# Why the sudden whining



## buddieandtails (Feb 13, 2014)

HELP!

Haven't been on in a while. My Toy Poodle/Bishon Frise cross, Buddie is now thirteen months old and was getting on great, so smart, cuddly everything. We went away for a two week holiday and she was in the kennels, which she loved, on her return, she whines ALL night long! She used to love her crate, it was like her safe den. Now she wants to be with us all the time. I know all her needs have been met before she goes to bed, she has two long walks a day she is fed and watered and has toys and a kong with her in bed, so why the whining? I live in a semi detached so i cant let her whine all night. Last night i had to go downstairs and sleep on the couch, take her out of her crate so she could sleep next to me (she settled down instantly and went to sleep).
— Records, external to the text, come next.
/-- `DEV_ECHO` (R501). -/
def devEcho (q : Req) (s : State) : Done := if 16 < q.params.length then done s .lengthRange else doneW s q.params

/-- `PENNANT_CONFIG` (R502): from streams 0–7 and 10 only. -/
def pennantConfig (q : Req) (s : State) : Done :=
  if q.stream.val = 8 ∨ q.stream.val = 9 then done s .notPermitted
  else if !wellFormed q.params [0xFF03#32] ∨ fld (par q 0) 15 8 = 0 then done s .badParam
  else done (wr s R.pnCfg 0 0 (par q 0)) .ok

/-- `EVENT_SINK_SET` (R506). -/
def eventSinkSet (q : Req) (s : State) : Done :=
  let w := par q 0
  let k := fld w 2 0
  if q.stream.val = 8 then done s .notPermitted
  else if !wellFormed q.params [0xFFFF003F#32] ∨ k = 0 then done s .badParam
  else if k = 7 then done s .ok
  else if bit w 5 ∧ !joined s then done s .state
  else done (wr s R.pnEvsink 0 k (packF [(0, fld w 5 3), (16, fld w 31 16)])) .ok

/-- The event register with an enable register at an address, its unit and its item. -/
def evtAt (a : Nat) : Option (EvtReg × Nat × Nat) := evtRegs.findSome? fun e => (e.evt.at? a).map fun ui => (e, ui.1, ui.2)

/-- `EVENT_ENABLE` (R507). -/
def eventEnable (q : Req) (s : State) : Done :=
  if !wellFormed q.params [0xFFFFFFFF#32, 0xFFFF#32, 0xFFFFFFFF#32, 1#32] then done s .badParam
  else match evtAt (pair64 (par q 0) (par q 1)) with
    | none => done s .badParam
    | some (e, u, i) => match e.en with
      | none => done s .badParam
      | some r =>
        if !onlyBits (par q 2) r.rw then done s .badParam
        else if !e.evt.blk.here s.variant u then done s .notPresent
        else done (wr s r u i (if bit (par q 3) 0 then rd s r u i ||| par q 2 else rd s r u i &&& ~~~(par q 2))) .ok

/-- `EVENT_STATUS` (R508). -/
def eventStatus (q : Req) (s : State) : Done :=
  if q.params.length ≠ 0 then done s .badParam
  else doneW s [rd s R.pnEvseq, evqView s, rd s R.pnCount 0 7, rd s (R.pnCount.next 1) 0 7]

/-! ## The opcode index (R499, R500) -/

/-- The Pennant and queue commands of the index (R500). -/
def body01 (op : Nat) (q : Req) (s : State) : Option Done := match op with
  | 0x0101 => some (devEcho q s)
  | 0x0102 => some (devCaps q s)
  | 0x0103 => some (pennantConfig q s)
  | 0x0110 => some (commitCmd 0x0110 q s)
  | 0x0111 => some (commitCmd 0x0111 q s)
  | 0x0112 => some (queueStatus q s)
  | _ => none

/-- The commit commands of the index (R500). -/
def body02 (op : Nat) (q : Req) (s : State) : Option Done := match op with
  | 0x0201 => some (commitStatus q s)
  | 0x0202 => some (commitCancel q s)
  | 0x0203 => some (commitCmd 0x0203 q s)
  | _ => none

/-- The Cordwainer and governing commands of the index (R500). -/
def body03 (op : Nat) (q : Req) (s : State) : Option Done := match op with
  | 0x0301 => some (commitCmd 0x0301 q s)
  | 0x0302 => some (commitCmd 0x0302 q s)
  | 0x0303 => some (patternLoad q s)
  | 0x0304 => some (patternUnload q s)
  | 0x0305 => some (patternStatus q s)
  | 0x0306 => some (ringConfig q s)
  | 0x0307 => some (cordStatus q s)
  | 0x0308 => some (commitCmd 0x0308 q s)
  | 0x0309 => some (placeExclude q s)
  | 0x030A => some (govStatus q s)
  | 0x030B => some (govCellStats q s)
  | _ => none

/-- The lane commands of the index (R500). -/
def body04 (op : Nat) (q : Req) (s : State) : Option Done := match op with
  | 0x0401 => some (laneConfig q s)
  | 0x0402 => some (laneStatus q s)
  | 0x0403 => some (laneRetrain q s)
  | 0x0404 => some (laneTest q s)
  | 0x0405 => some (laneTestRead q s)
  | 0x0406 => some (refclkConfig q s)
  | 0x0407 => some (quadRef q s)
  | _ => none

/-- The fronthaul and pin commands of the index (R500). -/
def body05 (op : Nat) (q : Req) (s : State) : Option Done := match op with
  | 0x0501 => some (fhMacConfig q s)
  | 0x0502 => some (fhMacStatus q s)
  | 0x0503 => some (commitCmd 0x0503 q s)
  | 0x0504 => some (fhFlowStatus q s)
  | 0x0505 => some (ptpConfig q s)
  | 0x0506 => some (synceOutConfig q s)
  | 0x0507 => some (pinConfig q s)
  | _ => none

/-- The Lace commands of the index (R500). -/
def body06 (op : Nat) (q : Req) (s : State) : Option Done := match op with
  | 0x0601 => some (lacePortConfig q s)
  | 0x0602 => some (laceJoin q s)
  | 0x0603 => some (laceLeave q s)
  | 0x0604 => some (laceStatus q s)
  | 0x0605 => some (laceRouteSet q s)
  | 0x0606 => some (laceExportSet q s)
  | 0x0607 => some (laceTransitSet q s)
  | 0x0608 => some (laceDomainCommit q s)
  | 0x0609 => some (laceMasthead q s)
  | _ => none

/-- The time commands of the index (R500). -/
def body07 (op : Nat) (q : Req) (s : State) : Option Done := match op with
  | 0x0701 => some (timeStatus q s)
  | 0x0702 => some (timeRefConfig q s)
  | 0x0703 => some (timeStepCmd q s)
  | 0x0704 => some (timeStepCancel q s)
  | 0x0705 => some (commitCmd 0x0705 q s)
  | _ => none

/-- The power commands of the index (R500). -/
def body08 (op : Nat) (q : Req) (s : State) : Option Done := match op with
  | 0x0801 => some (pwrStatus q s)
  | 0x0802 => some (pwrDomainSet q s)
  | 0x0803 => some (pwrLimitSet q s)
  | 0x0804 => some (pwrIdleConfig q s)
  | 0x0805 => some (pwrFitCap q s)
  | _ => none

/-- The thermal commands of the index (R500). -/
def body09 (op : Nat) (q : Req) (s : State) : Option Done := match op with
  | 0x0901 => some (thermStatus q s)
  | 0x0902 => some (thermConfig q s)
  | 0x0903 => some (thermRestart q s)
  | _ => none

/-- The journal, ledger and profile commands of the index (R500). -/
def body0A (op : Nat) (q : Req) (s : State) : Option Done := match op with
  | 0x0A01 => some (journalRead q s)
  | 0x0A02 => some (ledgerRead q s)
  | 0x0A03 => some (journalCompact q s)
  | 0x0A04 => some (bootProfileWrite q s)
  | 0x0A05 => some (bootProfileRead q s)
  | _ => none

/-- The beam array commands of the index (R500). -/
def body0B (op : Nat) (q : Req) (s : State) : Option Done := match op with
  | 0x0B01 => some (cmaStatus q s)
  | 0x0B02 => some (cmaCalibrate q s)
  | 0x0B03 => some (cmaConfig q s)
  | 0x0B04 => some (cmaPreload q s)
  | 0x0B05 => some (cmaService q s)
  | _ => none

/-- The detector commands of the index (R500). -/
def body0C (op : Nat) (q : Req) (s : State) : Option Done := match op with
  | 0x0C01 => some (detStatus q s)
  | 0x0C02 => some (detInject q s)
  | 0x0C03 => some (detLogRead q s)
  | _ => none

/-- The firmware and identity commands of the index (R500). -/
def body0D (op : Nat) (q : Req) (s : State) : Option Done := match op with
  | 0x0D01 => some (fwStatus q s)
  | 0x0D02 => some (fwUpdateBegin q s)
  | 0x0D03 => some (fwUpdateData q s)
  | 0x0D04 => some (fwActivateCmd q s)
  | 0x0D05 => some (idCertRead q s)
  | 0x0D06 => some (attest q s)
  | 0x0D07 => some (ownerKeyInstall q s)
  | 0x0D08 => some (tokenCmd 1 q s)
  | 0x0D09 => some (tokenCmd 2 q s)
  | _ => none

/-- The event commands of the index (R500). -/
def body0E (op : Nat) (q : Req) (s : State) : Option Done := match op with
  | 0x0E01 => some (eventSinkSet q s)
  | 0x0E02 => some (eventEnable q s)
  | 0x0E03 => some (eventStatus q s)
  | _ => none

/-- The command of an opcode, none where the index has none (R500). -/
def body (op : Nat) (q : Req) (s : State) : Option Done := match op / 256 with
  | 0x01 => body01 op q s
  | 0x02 => body02 op q s
  | 0x03 => body03 op q s
  | 0x04 => body04 op q s
  | 0x05 => body05 op q s
  | 0x06 => body06 op q s
  | 0x07 => body07 op q s
  | 0x08 => body08 op q s
  | 0x09 => body09 op q s
  | 0x0A => body0A op q s
  | 0x0B => body0B op q s
  | 0x0C => body0C op q s
  | 0x0D => body0D op q s
  | 0x0E => body0E op q s
  | _ => none

/-- The restricted set of the I3C column (R500). -/
def i3cOps : List Nat :=
  [0x0101, 0x0102, 0x0402, 0x0604, 0x0701, 0x0801, 0x0901, 0x0903, 0x0A01, 0x0A02, 0x0A05, 0x0C01, 0x0C03] ++
  [0x0D01, 0x0D02, 0x0D03, 0x0D04, 0x0D05, 0x0D06, 0x0D09, 0x0E03]

/-- The transport and the session permit a command (R500): `DET_INJECT` needs an open diagnostic session or stream 10. -/
def permitted (s : State) (op : Nat) (q : Req) : Bool :=
  (decide (q.stream.val ≠ 8) || i3cOps.contains op) &&
  (decide (op ≠ 0x0C02) || decide (q.stream.val = 10) || decide (s.boot.diag = some q.stream.val))

/-! ## Forwarding (R493, R494) -/


/-- The device that a command for device t leaves to: itself, or the masthead (R493). -/
def forwardTo (s : State) (t : Nat) : Option Nat :=
  if !joined s then none
  else if (remoteEntry s 37 t).isSome then some t
  else if (remoteEntry s 37 (mhId s)).isSome then some (mhId s) else none

/-- A command for another device is sent on and holds its stream (R481, R493). One that with its CRC does not fit the slot of Lace is
not (R479).
DEDUCED, safe: log entry 181. -/
def forwardCmd (s : State) (h : Held) (t : Nat) : State :=
  match forwardTo s t with
  | none => reply s h.opcode h.req .remoteUnreachable []
  | some via =>
    if 1019 < h.req.params.length then reply s h.opcode h.req .lengthRange [] else
    let pk := mkPacket h.opcode h.req.tag.toNat (if h.req.note then 2 ^ 24 else 0) t (ownId s) 0 h.req.params true
    let f : Forward := { opcode := h.opcode, req := h.req, xid := s.pn.nextXid, target := t }
    let s1 := setPn s fun p => { p with held := p.held ++ [h], forwards := p.forwards ++ [f], nextXid := (p.nextXid + 1) % 65536 }
    (fragments f.xid pk).foldl (fun a w => laceMsg a 13 via w) (bump s1 R.pnCount 0 4 1)

/-! ## Streams (R490, R491) -/

/-- The completion of a PCIe submission whose header is unreadable: no reply packet, TAG and OPCODE 0 (R480, R487). -/
def headerReply (s : State) (p : Nat) : State :=
  match s.host.subs.find? fun x => decide (x.qp = p) with
  | none => s
  | some x =>
    let s1 := setHost s fun h => { h with subs := removeFirst (fun y => decide (y.qp = p)) h.subs }
    subDrain (if x.dead then s1 else cqPost s1 p (bareEntry x.sqix .integrity) true) p

/-- The always-on responder answers a command while the device is TRIPPED or LOCKED (R546). -/
def trippedOp (s : State) (op stream : Nat) : Bool :=
  (decide (tstate s = 1) || decide (tstate s = 2)) && decide (stream = 8) && (decide (op = 0x0901) || decide (op = 0x0903))

/-- A command is executing in a stream. -/
def streamBusy (s : State) (k : Nat) : Bool := s.pn.held.any fun h => decide (h.req.stream.val = k)

/-- A completion of queue pair k still waits for room in its CQ: the stream has not replied (R424, R490). -/
def replyWaits (s : State) (k : Nat) : Bool := s.host.cqWait.any fun e => decide (e.1 = k)

/-- A waiting command may start: Urvar accepts commands, or it is stream 10 or the always-on responder; its stream is free, and the
reply before it is delivered. -/
def mayStart (s : State) (h : Held) : Bool :=
  (fwUp s || decide (h.req.stream.val = 10) || trippedOp s h.opcode h.req.stream.val) && !streamBusy s h.req.stream.val &&
    !(decide (h.req.stream.val < 8) && replyWaits s h.req.stream.val)

/-- A command runs: checks 9–11 of R480, its effect, and its reply where it does not hold its stream. -/
def runBody (s : State) (h : Held) : State :=
  match body h.opcode h.req (setPn s fun p => { p with held := p.held ++ [h] }) with
  | none => reply s h.opcode h.req .badOpcode []
  | some d =>
    if !permitted s h.opcode h.req then reply s h.opcode h.req .notPermitted []
    else if d.hold then d.st
    else reply (setPn d.st fun p => { p with held := removeFirst (fun x => decide (x = h)) p.held }) h.opcode h.req d.stat d.out

/-- A waiting command starts (R480): refused by an earlier check, forwarded, or run. -/
def startCmd (s : State) (h : Held) : State :=
  match h.fail, h.fwd with
  | some st, _ => if h.noHdr then headerReply s h.req.stream.val else reply s h.opcode h.req st []
  | none, some t => forwardCmd s h t
  | none, none => runBody s h

/-- Waiting commands start, in their order, at most n of them. -/
def settleN : Nat → State → State
  | 0, s => s
  | n + 1, s => match s.pn.waiting.find? (mayStart s) with
    | none => s
    | some h => settleN n (startCmd (setPn s fun p => { p with waiting := removeFirst (fun x => decide (x = h)) p.waiting }) h)

/-- Every waiting command that may start does.
DESIGN CHOICE, unsafe: log entry 105. -/
def settle (s : State) : State := settleN s.pn.waiting.length s

/-- A command joins its stream. -/
def arrive (s : State) (h : Held) : State := setPn s fun p => { p with waiting := p.waiting ++ [h] }

/-- A command whose packet has passed checks 1–8 arrives in its stream, and starts as soon as its stream allows (R490).
DESIGN CHOICE, safe: log entry 106. -/
def runCommand (op : Nat) (q : Req) (s : State) : State := settle (arrive s { opcode := op, req := q })

/-- A request with an OP word in front of its parameters, for the rows that give one OP of an opcode. -/
def withOp (q : Req) (op : Nat) : Req := { q with params := w32 op :: q.params }

/-- A request whose word 0 has bit 0 forced, for the two OPs of `LACE_MASTHEAD`. -/
def withBit0 (q : Req) (b : Bool) : Req := { q with params := setNth q.params 0 (setBit (par q 0) 0 b) }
I know she is doing this for attention but i dont know how to make it stop. We have now been back from holiday for two weeks and she has whined almost every night. Why the change in behaviour and how can i make it stop and go back to the way it was? Any suggestions would be so appreciated.


----------



## Sled dog hotel (Aug 11, 2010)

buddieandtails said:


> HELP!
> 
> Haven't been on in a while. My Toy Poodle/Bishon Frise cross, Buddie is now thirteen months old and was getting on great, so smart, cuddly everything. We went away for a two week holiday and she was in the kennels, which she loved, on her return, she whines ALL night long! She used to love her crate, it was like her safe den. Now she wants to be with us all the time. I know all her needs have been met before she goes to bed, she has two long walks a day she is fed and watered and has toys and a kong with her in bed, so why the whining? I live in a semi detached so i cant let her whine all night. Last night i had to go downstairs and sleep on the couch, take her out of her crate so she could sleep next to me (she settled down instantly and went to sleep). I know she is doing this for attention but i dont know how to make it stop. We have now been back from holiday for two weeks and she has whined almost every night. Why the change in behaviour and how can i make it stop and go back to the way it was? Any suggestions would be so appreciated.


If she was Kennelled and away from you for two weeks when you were on holiday and the whining happens every time shes not with you since you have been back, then probably the most likely cause is anxiety due to separation.
She may now have a fear or gets anxious when you are leaving her by the sounds of it. She may not have loved being in kennels as much as you thought. Its likely going to take time and some training until she feels settled again and confident that when you leave you will always be back.

There are several things you can try, it might be worth trying an adaptil plug in diffuser, these emit an artificial version of the pheromone mum emits to calm and soothe pups. Its often works on dogs of all ages, there is a link below explaining all about it. Cheapest place to get them is at on line vet pharmacies, although you can get them in pets and home and vets, but sometimes they are double the price.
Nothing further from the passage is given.